WHAT TO DO: Only one portion of the data is to be written out: from the line bearing "txBusy := true" through the line bearing "s.ser.tx.IsPop b q ∧". Write it exactly as it appears.

SUPPLIED DATA:
/-- R145: writing `C` bytes at `A` from a buffer that nobody changes, letting the job end, and reading `C` bytes from
`A` into memory gives the original bytes there; size 0 is two answers and no other change. The spec marks R145's
condition as derived from R141, R142 and R143.
The count of steps is the model's reading, log 4.
Size 0 and the exact bound are the spec's own decisions D14, D15. -/
def Obligations.WriteThenReadGivesTheBytes : Prop :=
  ∀ (s : State) (a b c d : Word), s.cfg.valid → s.nv.store.wf → s.mem.wf → s.inbox = [] →
    ¬ (s.ctx = .interrupt ∧ ∃ x y z i, s.fgJob = some (.nvRead x y z i)) → s.irqJob = none → s.nv.busy = false →
    a.toNat + c.toNat ≤ s.cfg.nvSize → c.toNat ≤ 2 ^ s.cfg.wAddr →
    b.toNat < 2 ^ s.cfg.wAddr →
    (c ≠ 0 →
      ∃ u v t, execAll (.nvWrite a b c :: List.replicate (c.toNat + 1) .evNvReady) s = .next u ∧
        exec (.nvRead a d c) u = .next v ∧ steps (c.toNat - 1) v = .next t ∧
        ∀ k, k < c.toNat →
          t.mem.read ((d.toNat + k) % 2 ^ s.cfg.wAddr) = s.mem.read ((b.toNat + k) % 2 ^ s.cfg.wAddr)) ∧
    (c = 0 →
      execAll [.nvWrite a b c, .nvRead a d c] s = .next { s with
        answers := s.answers ++ [{ op := some .nvWrite, status := .ok, res := a },
                                 { op := some .nvRead, status := .ok, res := 0 }] })

/-! ## Duplex Serial Driver -/

/-- R161: `ser_on` is set and nothing else changes. -/
def Obligations.SerConfigEnablesTheLink : Prop :=
  encode .serConfig = 0#32 ++ 0#32 ++ 0#32 ++ 0#24 ++ 0x40#8 ∧
  ∀ s : State,
    exec .serConfig s = .next { s with
      ser := { s.ser with on := true }
      answers := s.answers ++ [{ op := some .serConfig, status := .ok, res := 0 }] }

/-- R162, from every context but the one R245 (b) excludes: refused before `SER_CONFIG`; with the transmitter busy the
byte is queued; with it idle (and its queue then empty, R171) the byte goes straight to the line. -/
def Obligations.SerPushTxQueuesOrSends : Prop :=
  (∀ b, encode (.serPushTx b) = 0#32 ++ 0#32 ++ b.setWidth 32 ++ 0#24 ++ 0x41#8) ∧
  ∀ (s : State) (b : Byte), ¬ (s.ctx = .interrupt ∧ ∃ p, s.fgJob = some (.sendStr p)) →
    (s.ser.on = false → exec (.serPushTx b) s = .refused .linkNotConfigured) ∧
    (s.ser.on = true → s.ser.txBusy = true →
      ∃ q, s.ser.tx.IsPush b q ∧
        exec (.serPushTx b) s = .next { s with
          ser := { s.ser with tx := q }
          answers := s.answers ++ [{ op := some .serPushTx, status := .ok, res := 0 }] }) ∧
    (s.ser.on = true → s.ser.txBusy = false → s.ser.tx.inp = s.ser.tx.out →
      ∃ q q', s.ser.tx.IsPush b q ∧ q.IsPop b q' ∧ q'.inp = q'.out ∧
        exec (.serPushTx b) s = .next { s with
          ser := { s.ser with tx := q', txBusy := true }
          trace := s.trace ++ [.txByte b]
          answers := s.answers ++ [{ op := some .serPushTx, status := .ok, res := 0 }] })

/-- R163, R165: a pop from an empty queue answers `EMPTY` with `res = 0xFFFF_FFFF`; otherwise it answers the oldest byte
and moves "out" on. `SER_POP_TX` so from every context but the one R245 (b) excludes, `SER_POP_RX` from every one.
The value of the sentinel is the spec's own decision D18. -/
def Obligations.SerPopsAnswerOldestByte : Prop :=
  encode .serPopTx = 0#32 ++ 0#32 ++ 0#32 ++ 0#24 ++ 0x42#8 ∧
  encode .serPopRx = 0#32 ++ 0#32 ++ 0#32 ++ 0#24 ++ 0x44#8 ∧
  ∀ s : State,
    (¬ (s.ctx = .interrupt ∧ ∃ p, s.fgJob = some (.sendStr p)) →
      (s.ser.tx.inp = s.ser.tx.out →
        exec .serPopTx s = .next { s with
          answers := s.answers ++ [{ op := some .serPopTx, status := .empty, res := 0xFFFFFFFF }] }) ∧
      (s.ser.tx.inp ≠ s.ser.tx.out →
        ∃ b q, s.ser.tx.IsPop b q ∧
          exec .serPopTx s = .next { s with
            ser := { s.ser with tx := q }
            answers := s.answers ++ [{ op := some .serPopTx, status := .ok, res := b.setWidth 32 }] })) ∧
    (s.ser.rx.inp = s.ser.rx.out →
      exec .serPopRx s = .next { s with
        answers := s.answers ++ [{ op := some .serPopRx, status := .empty, res := 0xFFFFFFFF }] }) ∧
    (s.ser.rx.inp ≠ s.ser.rx.out →
      ∃ b q, s.ser.rx.IsPop b q ∧
        exec .serPopRx s = .next { s with
          ser := { s.ser with rx := q }
          answers := s.answers ++ [{ op := some .serPopRx, status := .ok, res := b.setWidth 32 }] })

ANSWER SPACE:
          ser := { s.ser with tx := q', txBusy := true }
          trace := s.trace ++ [.txByte b]
          answers := s.answers ++ [{ op := some .serPushTx, status := .ok, res := 0 }] })

/-- R163, R165: a pop from an empty queue answers `EMPTY` with `res = 0xFFFF_FFFF`; otherwise it answers the oldest byte
and moves "out" on. `SER_POP_TX` so from every context but the one R245 (b) excludes, `SER_POP_RX` from every one.
The value of the sentinel is the spec's own decision D18. -/
def Obligations.SerPopsAnswerOldestByte : Prop :=
  encode .serPopTx = 0#32 ++ 0#32 ++ 0#32 ++ 0#24 ++ 0x42#8 ∧
  encode .serPopRx = 0#32 ++ 0#32 ++ 0#32 ++ 0#24 ++ 0x44#8 ∧
  ∀ s : State,
    (¬ (s.ctx = .interrupt ∧ ∃ p, s.fgJob = some (.sendStr p)) →
      (s.ser.tx.inp = s.ser.tx.out →
        exec .serPopTx s = .next { s with
          answers := s.answers ++ [{ op := some .serPopTx, status := .empty, res := 0xFFFFFFFF }] }) ∧
      (s.ser.tx.inp ≠ s.ser.tx.out →
        ∃ b q, s.ser.tx.IsPop b q ∧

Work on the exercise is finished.